- **EXERCISE DETAILS**
Return the whole listing, keeping every character the same.

THE DATA section start

-- ==== Sys2Proof/Laws/Exec.lean ====
section
/-!
SUPPORT. What one command can do, said once: a command ends in the error its data rule raises, or in its effect; and how
runs of commands compose.
-/

namespace Sys2Proof.Machine

/-- The effect of a command that is accepted. -/
def effect : Instr → State → State
  | .nop _, s => s
  | .encInit _, s => s.setEncAcc 0
  | .encPush d, s => s.encodeChar Config.paritySense (unpack d)
  | .encFinish _, s => s.finishMessage Config.paritySense
  | .decInit d, s => s.startReply (replyTable d)
  | .decPush d, s => s.acceptChar (unpack d)
  | .decCheck _, s => s.setStatusLow s.verdict
  | .pack d, s => s.setResult ((pack Config.paritySense (unpack d)).setWidth 16)
  | .lookup d, s => s.setResult ((replyTable d).marker.setWidth 8 ++ (replyTable d).length)
  | .cfg d, s => s.setMaskMode (cfgMode d)
  | .clrerr _, s => s.clearErrors
  | .reservedB _, s => s
  | .reservedC _, s => s
  | .reservedD _, s => s
  | .reservedE _, s => s
  | .sreset _, s => s.resetRegisters

@[simp] theorem complete_some (c : CmdError) (s t : State) : complete (some c) s t = .next (s.raise c) := rfl

@[simp] theorem complete_none (s t : State) : complete none s t = .next t := rfl

/-- What `complete` can answer: always a next state, the recorded error or the effect. -/
theorem complete_eq_next {e : Option CmdError} {s d t : State} (h : complete e s d = .next t) :
    (∃ c, e = some c ∧ t = s.raise c) ∨ (e = none ∧ t = d) := by
  cases e with
  | none => cases h; exact .inr ⟨rfl, rfl⟩
  | some c => cases h; exact .inl ⟨c, rfl, rfl⟩

/-- DEC_INIT selects the entry of the table, raw mode being the entry of 0x00, which is in no row. -/
theorem decInitSelect_ok {d : Byte} {e : ReplyEntry} (h : decInitSelect d = .ok e) : e = replyTable d := by
  unfold decInitSelect at h
  split at h
  · next h0 => subst h0; cases h; rfl
  · split at h <;> cases h
    rfl

/-- What one command can do. -/
theorem exec_eq_complete (i : Instr) (s : State) :
    exec i s = complete (commandError s.maskMode i) s (effect i s) := by
  cases i with
  | decInit d =>
    simp only [exec, execDecInit, commandError]
    cases h : decInitSelect d with
    | error c => rfl
    | ok e => simp [effect, decInitSelect_ok h]
  | _ => rfl

/-- A next state is the recorded error of a command that is not accepted, or the effect of one that is. -/
theorem exec_cases {i : Instr} {s t : State} (h : exec i s = .next t) :
    (∃ c, commandError s.maskMode i = some c ∧ t = s.raise c) ∨ (commandError s.maskMode i = none ∧ t = effect i s) :=
  complete_eq_next (exec_eq_complete i s ▸ h)

theorem exec_accepted {i : Instr} {s : State} (h : commandError s.maskMode i = none) : exec i s = .next (effect i s) := by
  rw [exec_eq_complete, h, complete_none]

theorem exec_failing {i : Instr} {s : State} {c : CmdError} (h : commandError s.maskMode i = some c) :
    exec i s = .next (s.raise c) := by
  rw [exec_eq_complete, h, complete_some]

/-- `raise` as one update of the state. -/
theorem raise_eq_errorRecorded (s : State) (c : CmdError) : s.raise c = s.errorRecorded c.code := by
  unfold State.raise State.errorRecorded
  split
  · next h => simp [h]
  · next h => simp only [decide_eq_true h, Bool.or_true]

/-- An accepted command keeps the error record, but for CLRERR and SRESET. -/
theorem effect_keeps_errors {i : Instr} {s : State} (h : commandError s.maskMode i = none) (hi : endsErrorRecord i = false) :
    (effect i s).errCause = s.errCause ∧ (effect i s).errMore = s.errMore := by
  cases i <;> first
    | exact ⟨rfl, rfl⟩
    | (simp only [endsErrorRecord, decide_eq_false_iff_not] at hi
       exact absurd (show zeroDataError _ = none from h) (by simp [zeroDataError]; exact hi))

/-- No command touches the host's inputs. -/
theorem exec_pending {i : Instr} {s t : State} (h : exec i s = .next t) : t.pending = s.pending := by
  obtain ⟨c, -, rfl⟩ | ⟨-, rfl⟩ := exec_cases h
  · simp
  · cases i <;> simp [effect, State.encodeChar, State.finishMessage, State.acceptChar]

@[simp] theorem runCommands_nil (s : State) : runCommands [] s = .next s := rfl

/-- A run goes on from the state its first command leaves. -/
theorem runCommands_cons {i : Instr} {s t : State} (is : List Instr) (h : exec i s = .next t) :
    runCommands (i :: is) s = runCommands is t := by
  simp [runCommands, h]

/-- A run of two lists is the second from where the first ends. -/
theorem runCommands_append {as : List Instr} {s t : State} (bs : List Instr) (h : runCommands as s = .next t) :
    runCommands (as ++ bs) s = runCommands bs t := by
  induction as generalizing s with
  | nil => cases h; rfl
  | cons a as ih =>
    simp only [runCommands, List.cons_append] at h ⊢
    split at h <;> first | exact ih h | cases h

end Sys2Proof.Machine
end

THE DATA section end

- **ANSWER SECTION**
-- ==== Sys2Proof/Laws/Exec.lean ====
section
/-!
SUPPORT. What one command can do, said once: a command ends in the error its data rule raises, or in its effect; and how
runs of commands compose.
-/

namespace Sys2Proof.Machine

/-- The effect of a command that is accepted. -/
def effect : Instr → State → State
  | .nop _, s => s
  | .encInit _, s => s.setEncAcc 0
  | .encPush d, s => s.encodeChar Config.paritySense (unpack d)
  | .encFinish _, s => s.finishMessage Config.paritySense
  | .decInit d, s => s.startReply (replyTable d)
  | .decPush d, s => s.acceptChar (unpack d)
  | .decCheck _, s => s.setStatusLow s.verdict
  | .pack d, s => s.setResult ((pack Config.paritySense (unpack d)).setWidth 16)
  | .lookup d, s => s.setResult ((replyTable d).marker.setWidth 8 ++ (replyTable d).length)
  | .cfg d, s => s.setMaskMode (cfgMode d)
  | .clrerr _, s => s.clearErrors
  | .reservedB _, s => s
  | .reservedC _, s => s
  | .reservedD _, s => s
  | .reservedE _, s => s
  | .sreset _, s => s.resetRegisters

@[simp] theorem complete_some (c : CmdError) (s t : State) : complete (some c) s t = .next (s.raise c) := rfl

@[simp] theorem complete_none (s t : State) : complete none s t = .next t := rfl

/-- What `complete` can answer: always a next state, the recorded error or the effect. -/
theorem complete_eq_next {e : Option CmdError} {s d t : State} (h : complete e s d = .next t) :
    (∃ c, e = some c ∧ t = s.raise c) ∨ (e = none ∧ t = d) := by
  cases e with
  | none => cases h; exact .inr ⟨rfl, rfl⟩
  | some c => cases h; exact .inl ⟨c, rfl, rfl⟩

/-- DEC_INIT selects the entry of the table, raw mode being the entry of 0x00, which is in no row. -/
theorem decInitSelect_ok {d : Byte} {e : ReplyEntry} (h : decInitSelect d = .ok e) : e = replyTable d := by
  unfold decInitSelect at h
  split at h
  · next h0 => subst h0; cases h; rfl
  · split at h <;> cases h
    rfl

/-- What one command can do. -/
theorem exec_eq_complete (i : Instr) (s : State) :
    exec i s = complete (commandError s.maskMode i) s (effect i s) := by
  cases i with
  | decInit d =>
    simp only [exec, execDecInit, commandError]
    cases h : decInitSelect d with
    | error c => rfl
    | ok e => simp [effect, decInitSelect_ok h]
  | _ => rfl

/-- A next state is the recorded error of a command that is not accepted, or the effect of one that is. -/
theorem exec_cases {i : Instr} {s t : State} (h : exec i s = .next t) :
    (∃ c, commandError s.maskMode i = some c ∧ t = s.raise c) ∨ (commandError s.maskMode i = none ∧ t = effect i s) :=
  complete_eq_next (exec_eq_complete i s ▸ h)

theorem exec_accepted {i : Instr} {s : State} (h : commandError s.maskMode i = none) : exec i s = .next (effect i s) := by
  rw [exec_eq_complete, h, complete_none]

theorem exec_failing {i : Instr} {s : State} {c : CmdError} (h : commandError s.maskMode i = some c) :
    exec i s = .next (s.raise c) := by
  rw [exec_eq_complete, h, complete_some]

/-- `raise` as one update of the state. -/
theorem raise_eq_errorRecorded (s : State) (c : CmdError) : s.raise c = s.errorRecorded c.code := by
  unfold State.raise State.errorRecorded
  split
  · next h => simp [h]
  · next h => simp only [decide_eq_true h, Bool.or_true]

/-- An accepted command keeps the error record, but for CLRERR and SRESET. -/
theorem effect_keeps_errors {i : Instr} {s : State} (h : commandError s.maskMode i = none) (hi : endsErrorRecord i = false) :
    (effect i s).errCause = s.errCause ∧ (effect i s).errMore = s.errMore := by
  cases i <;> first
    | exact ⟨rfl, rfl⟩
    | (simp only [endsErrorRecord, decide_eq_false_iff_not] at hi
       exact absurd (show zeroDataError _ = none from h) (by simp [zeroDataError]; exact hi))

/-- No command touches the host's inputs. -/
theorem exec_pending {i : Instr} {s t : State} (h : exec i s = .next t) : t.pending = s.pending := by
  obtain ⟨c, -, rfl⟩ | ⟨-, rfl⟩ := exec_cases h
  · simp
  · cases i <;> simp [effect, State.encodeChar, State.finishMessage, State.acceptChar]

@[simp] theorem runCommands_nil (s : State) : runCommands [] s = .next s := rfl

/-- A run goes on from the state its first command leaves. -/
theorem runCommands_cons {i : Instr} {s t : State} (is : List Instr) (h : exec i s = .next t) :
    runCommands (i :: is) s = runCommands is t := by
  simp [runCommands, h]

/-- A run of two lists is the second from where the first ends. -/
theorem runCommands_append {as : List Instr} {s t : State} (bs : List Instr) (h : runCommands as s = .next t) :
    runCommands (as ++ bs) s = runCommands bs t := by
  induction as generalizing s with
  | nil => cases h; rfl
  | cons a as ih =>
    simp only [runCommands, List.cons_append] at h ⊢
    split at h <;> first | exact ih h | cases h

end Sys2Proof.Machine
end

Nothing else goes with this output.